Sunday, May 10, 2009

The inherent slavery of "ownership"

After dreaming of grasshoppers being parasitized by pink ticks I woke up pondering why it is once we buy something we never actually stop paying for it. I refer specifically to all the fees and costs of owning a car but this can also be applied to homes, computers, and the myriad things we buy and throw away. At least clothes don't require on-going payment of insurance and/or taxation outside the usual cost of maintenance.

This brought me to consider the nature of what we mean by "ownership." The usual meaning is to have exclusive possession. It is mine and no one else's whether this be a comb, a piece of land, or another living being such as a plant, pet, or human.

Once we adopt this notion of ownership, as opposed to the American Indian view that the living world is itself sovereign and is owed our honor and with it proper stewardship, we enter into a relationship that ceases to be healthy or whole. The Western notion of ownership means that one takes on far more power and responsibility than is warranted by the true nature of existence. Living things are quite capable of tending to themselves. The natural world existed long before humans came along and will continue to exist long after we are gone. During the time we are here we have a choice: whether to coexist with the natural order of birth, death, and renewal, or to pretend that we alone are exempt from this order resulting in the delusion that this world is ours to possess and dominate as if our will alone were enough to change what is immutable.

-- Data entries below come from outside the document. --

/-- The instance's present logical cluster on a physical one gives way to the next that has work left. -/
def switchInst (s : State) (r : Rec) (i : Inst) (d : Desc) (cl : Nat) : State :=
  let hs := hosted s r cl
  match runsCluster s r i cl with
  | none => s
  | some pos =>
    let spent (p : Nat) : Bool := (clusterTeams r.shape d.nt p).all (indexGone s i)
    let mine := s.teams.filter (fun t => t.inst == i.uid && t.st == .running && (teamCurve r.shape t.t).1 == pos)
    -- a team comes up only once the lower ones of its logical core are GONE (R338)
    let up (k : Nat) : Bool := (List.range (k / shapeCores r.shape)).all (fun j => indexGone s i (k % shapeCores r.shape + shapeCores r.shape * j))
    let paused := 0 < d.lead && (clusterTeams r.shape d.nt pos).all (fun k => indexGone s i k || !up k ||
      mine.any (fun t => t.t == k && phaseStuck s t && !saveWaits s t.uid))
    let next := ((hs.filter (fun p => pos < p)) ++ (hs.filter (fun p => p < pos))).find? (fun p => !spent p)
    match next with
    | none => s
    | some p =>
      if spent pos || (paused && !mine.isEmpty) then
        let s := mine.foldl (fun s t => saveTeam s t.uid .preempt true) s
        { s with clusters := (i.uid, cl, p) :: s.clusters.filter (fun c => !(c.1 == i.uid && c.2.1 == cl)) }
      else s

def execLogicalClusterSwitch (cluster : Nat) (s : State) : Out :=
  event s (fun s => s.insts.foldl (fun s i =>
    match i.det, instDesc s i with
    | true, some (r, d) => switchInst s r i d cluster
    | _, _ => s) s)

/-! ### The end of a team, R38, R340, R341, R389 -/

/-- In deterministic mode every team of the instance with a lower key is GONE. Of a stopped record no unplaced team counts, and
until it has completed no saved one (DESIGN CHOICE, log entry 67). -/
def goneTurn (s : State) (t : Team) : Bool :=
  match s.teamRec? t, s.inst? t.inst with
  | some r, some i =>
    let out (k : Nat) : Bool := r.stopped && (!i.hasPlaced k ||
      (!r.ended && s.teams.any (fun u => u.inst == i.uid && u.t == k && isSaved u)))
    !r.det || (List.range t.desc.nt).all (fun k => !listLt (teamKey r.shape k) (teamKey r.shape t.t) || indexGone s i k || out k)
  | _, _ => true

def canGo (s : State) (t : Team) : Bool :=
  t.st == .ending && !s.ops.any (fun o => o.team == t.uid) &&
  t.ttab.all (fun e => e.st != .filling && e.st != .draining) && goneTurn s t

/-- The stamp records of a team's end: a TILE record for each life in progress, then TEAM. -/
def endStamps (s : State) (t : Team) : State :=
  let s := (List.range 32).foldl (fun s n =>
    if (t.tile n).st == .empty then s
    else
      let l := (t.lives[n]?).getD noLife
      stamp s t 1 0 n [l.inStart, l.inEnd, l.wait, l.cStart, l.cEnd, l.outEnd]) s
  stamp s t 3 0 0 [t.depthOvf]

/-- Some context of a partition is still being stopped. -/
def stopsIn (s : State) (p : Nat) : Bool := s.ctxs.any (fun c => c.space / 65536 == p && c.stopping.isSome)

/-- A partition that was disabled gives up its keys once its contexts are stopped, and is OFF once no team of it is placed
(R408), unless it has been enabled again. -/
def settleParts (s : State) : State :=
  let ready (k : Nat) : Bool := ((s.parts[k]?).getD Partition.off).closing && !stopsIn s k
  { s with
    keys := s.keys.filter (fun k => !ready (k.space / 65536))
    parts := s.parts.zipIdx.map (fun x =>
      if ready x.2 && !s.teams.any (fun t => t.space / 65536 == x.2 && resident t)
      then { x.1 with closing := false, pstat := if x.1.en then x.1.pstat else 0 } else x.1) }

/-- The records that a deterministic team holds are appended as it reaches GONE, R341. -/
def appendHeld (s : State) (t : Team) : State :=
  let mine (e : Emitted) : Bool := e.team == some t.uid
  (s.emitted.filter mine).foldl (fun s x =>
    match ((s.rec? x.job).bind (fun r => r.nodes[x.node]?)).bind (fun n => n.edges.find? (fun e => e.num == x.edge)) with
    | some e => appendRecord s t.space e x
    | none => s) { s with emitted := s.emitted.filter (fun e => !mine e) }

def execTeamGone (team : Nat) (s : State) : Out :=
  event s (fun s =>
    match s.team? team with
    | none => s
    | some t =>
      if !canGo s t then s
      else
        let s := appendHeld (endStamps s t) t
        let s := { s with
          leaves := s.leaves.filter (fun r => r.team != team)
          bins := s.bins.filter (fun b => b.team != team)
          events := s.events.filter (fun e => e.team != team)
          teams := s.teams.filter (fun u => u.uid != team) }
        settleParts (dropRecs (s.modInst t.inst (fun i => { i with gone := i.gone + 1 }))))

/-! ### The end of an instance, R39 -/

/-- Every team has reached GONE; of a stopped record, every team that was placed. Only an instance whose teams have all reached
it has completed (R329). -/
def instOver (s : State) (i : Inst) : Bool :=
  match instDesc s i with
  | some (r, d) => (i.gone = d.nt || (r.stopped && i.gone = i.nextT)) && !s.teams.any (fun t => t.inst == i.uid)
  | none => !s.teams.any (fun t => t.inst == i.uid)

def execNodeInstanceEnd (inst : Nat) (s : State) : Out :=
  event s (fun s =>
    match s.inst? inst with
    | none => s
    | some i =>
      if !instOver s i then s
      else
        let r := match instDesc s i with
          | some (r, _) => flushCores s (List.range Config.cores) r.space
          | none => (s, true)
        if !r.2 then r.1
        else
          let s := { r.1 with
            insts := r.1.insts.filter (fun x => x.uid != inst)
            coreDels := r.1.coreDels.filter (fun x => x.inst != inst)
            clusters := r.1.clusters.filter (fun c => c.1 != inst)
            reserved := r.1.reserved.filter (fun x => x.2 != inst) }
          let whole := match instDesc r.1 i with | some (r, d) => !r.ended && i.gone = d.nt | none => false
          let s := if whole then s.modNode i.job i.node (fun n => { n with inst := n.inst + 1 }) else s
          settleNodes s i.job (((s.rec? i.job).map (fun r => r.nodes.length)).getD 0))

end Sys2Proof.Machine
end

To go back a moment, what I mean by responsibility is that once we take "ownership" of something this means we are now responsible for it. We must tend to it, maintain its condition, and see to its health and well-being. Unfortunately, too often it has come to mean that we can simply do as we wish with it, use it up, and then dispose of it when it breaks or we tire of it. This is true not only of the stuff in our lives but of our relationships with people at the individual level, and worst of all, of a ruling elite who wish to acquire the whole world to themselves while the rest of us live and die according to their whims.

As Mencius was very keen to point out, if we fail to understand and cultivate the virtues of benevolence and righteousness and put these first instead of last, then we have enslaved ourselves to a way of thinking and living that is unholy, unwholesome, and will inevitably lead to violence, destruction, and ultimately, demise.

So rather than speak of "taking ownership" as a way of instilling a sense of responsibility and honest pride we must begin thinking of honoring not only what the earth provides for our bodily sustenance but of the work and creativity of others that spiritually and emotionally sustains us as well.

To sum up this little essay, there are two thoughts. One, our economic system keeps us in perpetual debt and bondage because once we purchase a home, car, or computer we are now enslaved to continually paying for it through taxes, insurance, and upgrades in addition to the usual cost of maintenance and energy consumption. Two, this system is based on a false notion of our place in the universe and the chain of being on this planet.

It is time to turn our attention away from private profit and toward benevolence and righteousness if we wish to change our current path of self-extinction to one of sustainability.